DATA SUPPLIED section start
-- ==== Sys2Proof/Machine/Dispatch.lean ====
section
/-! DEFINITION. The meaning of every step: one arm per constructor of Instr. -/

namespace Sys2Proof.Machine
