/-- R247, R249, R134, R141, R157: what enters a handler: UEPC the PC, UCAUSE the cause, UTVAL its value, h set, the checker
suspended, the PC UTVEC's base, a gang that the thread leads broken; nothing else changes. R248: with UTVEC.en = 0, or on a fetch
fault at the handler's own first instruction, the task ends as faulted with the cause. R47, R263: what the break of a gang leaves: its
commands that have not started are gone from every member, those started and the units' state stay, the held slots are free, no other core
is touched; a fault or containment of a member raises GANGBREAK at the leader with the core, the code and the member, once. R249: an
asynchronous cause is recorded; a thread outside a handler that is parked is woken and its wait withdrawn, but not in a miss or a page
fault, nor once its request has taken effect: a message accepted, a range begun, an operation of a home that has changed something; data
that it has read and a refusal on the way back are no effect. A wait for a vector result that is withdrawn takes the draws of its command
back (R203; its flags: log entry 98). -/
def Obligations.TrapEntry : Prop :=
  (∀ (s : State) (t : Thread), Enters s t →
     (s.heldBack t = false → exec .ecall s = .next (s.enters t 7 0 0 false)) ∧
     (s.heldBack t = false → exec .ebreak s = .next (s.enters t 8 0 0 false)) ∧
     exec .illegalWord s = .next (s.enters t 1 0 (t.iword.zeroExtend 64) false) ∧
     ((t.handler = false ∨ t.pc ≠ BitVec.ofNat 64 (t.utvec.toNat / 4 * 4)) →
       exec .fetchFault s = .next (s.enters t 4 0 t.pc false)) ∧
     (∀ k rest, t.handler = false → t.pend.first = some (k, rest) → k.fetch = false →
       exec .asyncTrap s = .next (s.enters { t with pend := rest } k.cause k.sub k.utval k.async))) ∧
  (∀ (s : State) (t : Thread), s.cur? = some t → t.spec = none →
     (t.utvec.getLsbD 0 = false →
       (s.heldBack t = false → exec .ecall s = .next ((s.alone t).endThread s.curCore s.curSlot { t with gang := none } 5 7)) ∧
       (s.heldBack t = false → exec .ebreak s = .next ((s.alone t).endThread s.curCore s.curSlot { t with gang := none } 5 8)) ∧
       exec .illegalWord s = .next ((s.alone t).endThread s.curCore s.curSlot { t with gang := none } 5 1)) ∧
     ((t.utvec.getLsbD 0 = false ∨ (t.handler = true ∧ t.pc = BitVec.ofNat 64 (t.utvec.toNat / 4 * 4))) →
       exec .fetchFault s = .next ((s.alone t).endThread s.curCore s.curSlot { t with gang := none } 5 4))) ∧
  (∀ (s : State) (l size c dcode : Nat) (t : Thread), s.thread? l 15 = some t →
     let u := s.breakGang l
     let k := s.core c
     (t.gang = some size →
       u.thread? l 15 = some { t with gang := none } ∧
       (l ≤ c → c < l + size → let m := u.core c
         (∀ q, q ∈ m.vqueue ↔ q ∈ k.vqueue ∧ (ofGang l q.gang = false ∨ q.op.started = true)) ∧
         (∀ q, q ∈ m.mx.hiQueue ↔ q ∈ k.mx.hiQueue ∧ ofGang l q.gang = false) ∧
         (∀ q, q ∈ m.mx.loQueue ↔ q ∈ k.mx.loQueue ∧ ofGang l q.gang = false) ∧
         m.vflight = k.vflight ∧ m.v = k.v ∧ m.mem = k.mem ∧ m.mx.run = k.mx.run ∧ m.mx.acc = k.mx.acc ∧
         ((k.slot 15).occ = .held l → (m.slot 15).occ = .empty) ∧ ∀ i, i < 15 → m.slot i = k.slot i) ∧
       (¬(l ≤ c ∧ c < l + size) → c ≠ l → u.core c = k) ∧
       ∃ w : Word, w.toNat = (c * 2 ^ 16 + dcode * 2 ^ 8 + (c - l)) % 2 ^ 64 ∧
         s.breakGangBy l c dcode = u.raise l 15 fun p => { p with gangBreak := some (p.gangBreak.getD w) }) ∧
     (t.gang = none → u = s ∧ s.breakGangBy l c dcode = s)) ∧
  (∀ (s : State) (c i : Nat) (t : Thread) (f : Pending → Pending), s.thread? c i = some t →
     let u : Thread := { t with pend := f t.pend }
     let parked (n : Nat) : Prop := ∃ w, t.park = .await n w
     (t.handler = true ∨ parked 12 ∨ (∃ n, parked n) ∧ s.answered t.uid = true → s.raise c i f = s.setThread c i u) ∧
     (t.handler = false → (∀ n, ¬parked n) → s.raise c i f = s.setThread c i { u with park := .none }) ∧
     (∀ n w, t.handler = false → n ≠ 12 → t.park = .await n w → s.answered t.uid = false →
       s.raise c i f = (s.withdraw t.uid).setThread c i { u with
         park := .none
         srseed := match w with
           | .vector _ _ seed => seed
           | _ => t.srseed })) ∧
  (∀ (s : State) (uid : Nat), s.answered uid = true ↔ ∃ p ∈ s.net, p.uid = uid ∧
     ((∃ v, p.kind = .reply (.value v)) ∨ (∃ cur last n, n ≠ 0 ∧ p.kind = .reply (.claim cur last n)) ∨ p.kind = .messageReply true ∨
       ∃ c first words full va, p.kind = .remoteFe c first words full va true))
DATA SUPPLIED section end
*EXERCISE DETAILS*: From the entries above, give again exactly the lines running from the line with "u.thread? l 15" to the line with "(∀ q, q ∈ m.mx.hiQueue"; include both of those lines.

*TASK SOLUTION*:
       u.thread? l 15 = some { t with gang := none } ∧
       (l ≤ c → c < l + size → let m := u.core c
         (∀ q, q ∈ m.vqueue ↔ q ∈ k.vqueue ∧ (ofGang l q.gang = false ∨ q.op.started = true)) ∧
         (∀ q, q ∈ m.mx.hiQueue ↔ q ∈ k.mx.hiQueue ∧ ofGang l q.gang = false) ∧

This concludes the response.